• [Exercise aim]: Return every line below exactly as written.

((

/-- `VALIDATE` runs to `COMPLETE` in a cooperating environment that gives a byte, and `MATCH` says whether
that byte is the assigned address, not the destination (R83, R110); the rest of its result (R78). -/
def Obligations.ValidateCompletes : Prop :=
  ∀ (s : State) (policy : Policy) (pre : Bool) (base addr b0 opc arg1 arg2 b : Byte)
    (rest : List (Option Byte)), Ready s → s.host = [] →
    (s.frame = [] ∨ s.frame.map Prod.fst = [0, 1, 2, 3]) → addr.toNat + base.toNat ≤ 255 →
    Cooperates policy pre 2 s → s.env.byte = some b :: rest →
    ∃ s1 t dest n1 n2 n3 n4 n5, exec (.validate policy base addr b0 opc arg1 arg2) s = .next s1 ∧
      run 7 s1 = .next t ∧ dest.toNat = addr.toNat + base.toNat ∧ t.st = 8#4 ∧ t.valid = true ∧
      t.err = 0#4 ∧ t.count = 1#16 ∧ (∀ i : Nat, t.resp.read i = [b][i]?) ∧ t.ack1TO = false ∧
      t.ack2TO = false ∧ t.precheckWarn = warnOf policy pre ∧ t.sawTerm = false ∧
      (t.matched = true ↔ b = addr) ∧
      t.frameOut = false ∧ t.env.byte = rest ∧
      t.trace = s.trace ++ opening policy pre s.cfg.frameAssertLevel dest opc arg1 arg2 n1 n2 n3 [n4, n5] ++
        [.readByte (s.cfg.tByte.at policy) (some b), .setLine .frame (!s.cfg.frameAssertLevel)]

/-- R107: the fixed-count termination law, from the hit of the long wait; and its `N = 0` case, which is
`EXEC.W`, from the hit of the short wait. -/
def Obligations.FixedCountTermination : Prop :=
  (∀ (s : State) (r : Request) (bs : List Byte) (rest : List (Option Byte)), Inv s → BlockIn .ackW2 s →
    s.req = some r → r.kind = 0#2 → r.mode = 1#2 →
    s.env.ackLine.headD (Config.freeLine s.trace.length .ack) = false →
    s.env.byte = bs.map some ++ none :: rest →
    (r.n.toNat ≤ bs.length →
      ∃ t, run (r.n.toNat + 2) s = .next t ∧ t.st = 8#4 ∧ t.valid = true ∧ t.count.toNat = r.n.toNat ∧
        ∀ i : Nat, t.resp.read i = (bs.take r.n.toNat)[i]?) ∧
    (bs.length < r.n.toNat →
      ∃ t, run (bs.length + 3) s = .next t ∧ t.st = 9#4 ∧ t.err = 6#4 ∧ t.valid = false ∧
        t.count.toNat = bs.length ∧ ∀ i : Nat, t.resp.read i = bs[i]?)) ∧
  (∀ (s : State) (r : Request), Inv s → BlockIn .ackW1 s → s.req = some r → r.mode = 0#2 →
    s.env.ackLine.headD (Config.freeLine s.trace.length .ack) = false →
      ∃ t, run 2 s = .next t ∧ t.st = 8#4 ∧ t.valid = true ∧ t.count = 0#16 ∧ t.env.byte = s.env.byte)

/-- R108: the terminator law, from the hit of the long wait. -/
def Obligations.TerminatorLaw : Prop :=
  ∀ (s : State) (r : Request) (s0 : List Byte) (c : Byte) (rest : List (Option Byte)), Inv s →
    BlockIn .ackW2 s → s.req = some r → r.mode = 2#2 →
    s.env.ackLine.headD (Config.freeLine s.trace.length .ack) = false →
    0#8 ∉ s0 → s0.length + 2 ≤ s.cfg.cap → s.env.byte = (s0 ++ [0#8, c]).map some ++ rest →
      ∃ t, run (s0.length + 4) s = .next t ∧ t.st = 8#4 ∧ t.valid = true ∧
        t.count.toNat = s0.length + 2 ∧ (∀ i : Nat, t.resp.read i = (s0 ++ [0#8, c])[i]?) ∧
        t.env.byte = rest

))

• [Result]:
/-- `VALIDATE` runs to `COMPLETE` in a cooperating environment that gives a byte, and `MATCH` says whether
that byte is the assigned address, not the destination (R83, R110); the rest of its result (R78). -/
def Obligations.ValidateCompletes : Prop :=
  ∀ (s : State) (policy : Policy) (pre : Bool) (base addr b0 opc arg1 arg2 b : Byte)
    (rest : List (Option Byte)), Ready s → s.host = [] →
    (s.frame = [] ∨ s.frame.map Prod.fst = [0, 1, 2, 3]) → addr.toNat + base.toNat ≤ 255 →
    Cooperates policy pre 2 s → s.env.byte = some b :: rest →
    ∃ s1 t dest n1 n2 n3 n4 n5, exec (.validate policy base addr b0 opc arg1 arg2) s = .next s1 ∧
      run 7 s1 = .next t ∧ dest.toNat = addr.toNat + base.toNat ∧ t.st = 8#4 ∧ t.valid = true ∧
      t.err = 0#4 ∧ t.count = 1#16 ∧ (∀ i : Nat, t.resp.read i = [b][i]?) ∧ t.ack1TO = false ∧
      t.ack2TO = false ∧ t.precheckWarn = warnOf policy pre ∧ t.sawTerm = false ∧
      (t.matched = true ↔ b = addr) ∧
      t.frameOut = false ∧ t.env.byte = rest ∧
      t.trace = s.trace ++ opening policy pre s.cfg.frameAssertLevel dest opc arg1 arg2 n1 n2 n3 [n4, n5] ++
        [.readByte (s.cfg.tByte.at policy) (some b), .setLine .frame (!s.cfg.frameAssertLevel)]

/-- R107: the fixed-count termination law, from the hit of the long wait; and its `N = 0` case, which is
`EXEC.W`, from the hit of the short wait. -/
def Obligations.FixedCountTermination : Prop :=
  (∀ (s : State) (r : Request) (bs : List Byte) (rest : List (Option Byte)), Inv s → BlockIn .ackW2 s →
    s.req = some r → r.kind = 0#2 → r.mode = 1#2 →
    s.env.ackLine.headD (Config.freeLine s.trace.length .ack) = false →
    s.env.byte = bs.map some ++ none :: rest →
    (r.n.toNat ≤ bs.length →
      ∃ t, run (r.n.toNat + 2) s = .next t ∧ t.st = 8#4 ∧ t.valid = true ∧ t.count.toNat = r.n.toNat ∧
        ∀ i : Nat, t.resp.read i = (bs.take r.n.toNat)[i]?) ∧
    (bs.length < r.n.toNat →
      ∃ t, run (bs.length + 3) s = .next t ∧ t.st = 9#4 ∧ t.err = 6#4 ∧ t.valid = false ∧
        t.count.toNat = bs.length ∧ ∀ i : Nat, t.resp.read i = bs[i]?)) ∧
  (∀ (s : State) (r : Request), Inv s → BlockIn .ackW1 s → s.req = some r → r.mode = 0#2 →
    s.env.ackLine.headD (Config.freeLine s.trace.length .ack) = false →
      ∃ t, run 2 s = .next t ∧ t.st = 8#4 ∧ t.valid = true ∧ t.count = 0#16 ∧ t.env.byte = s.env.byte)

/-- R108: the terminator law, from the hit of the long wait. -/
def Obligations.TerminatorLaw : Prop :=
  ∀ (s : State) (r : Request) (s0 : List Byte) (c : Byte) (rest : List (Option Byte)), Inv s →
    BlockIn .ackW2 s → s.req = some r → r.mode = 2#2 →
    s.env.ackLine.headD (Config.freeLine s.trace.length .ack) = false →
    0#8 ∉ s0 → s0.length + 2 ≤ s.cfg.cap → s.env.byte = (s0 ++ [0#8, c]).map some ++ rest →
      ∃ t, run (s0.length + 4) s = .next t ∧ t.st = 8#4 ∧ t.valid = true ∧
        t.count.toNat = s0.length + 2 ∧ (∀ i : Nat, t.resp.read i = (s0 ++ [0#8, c])[i]?) ∧
        t.env.byte = rest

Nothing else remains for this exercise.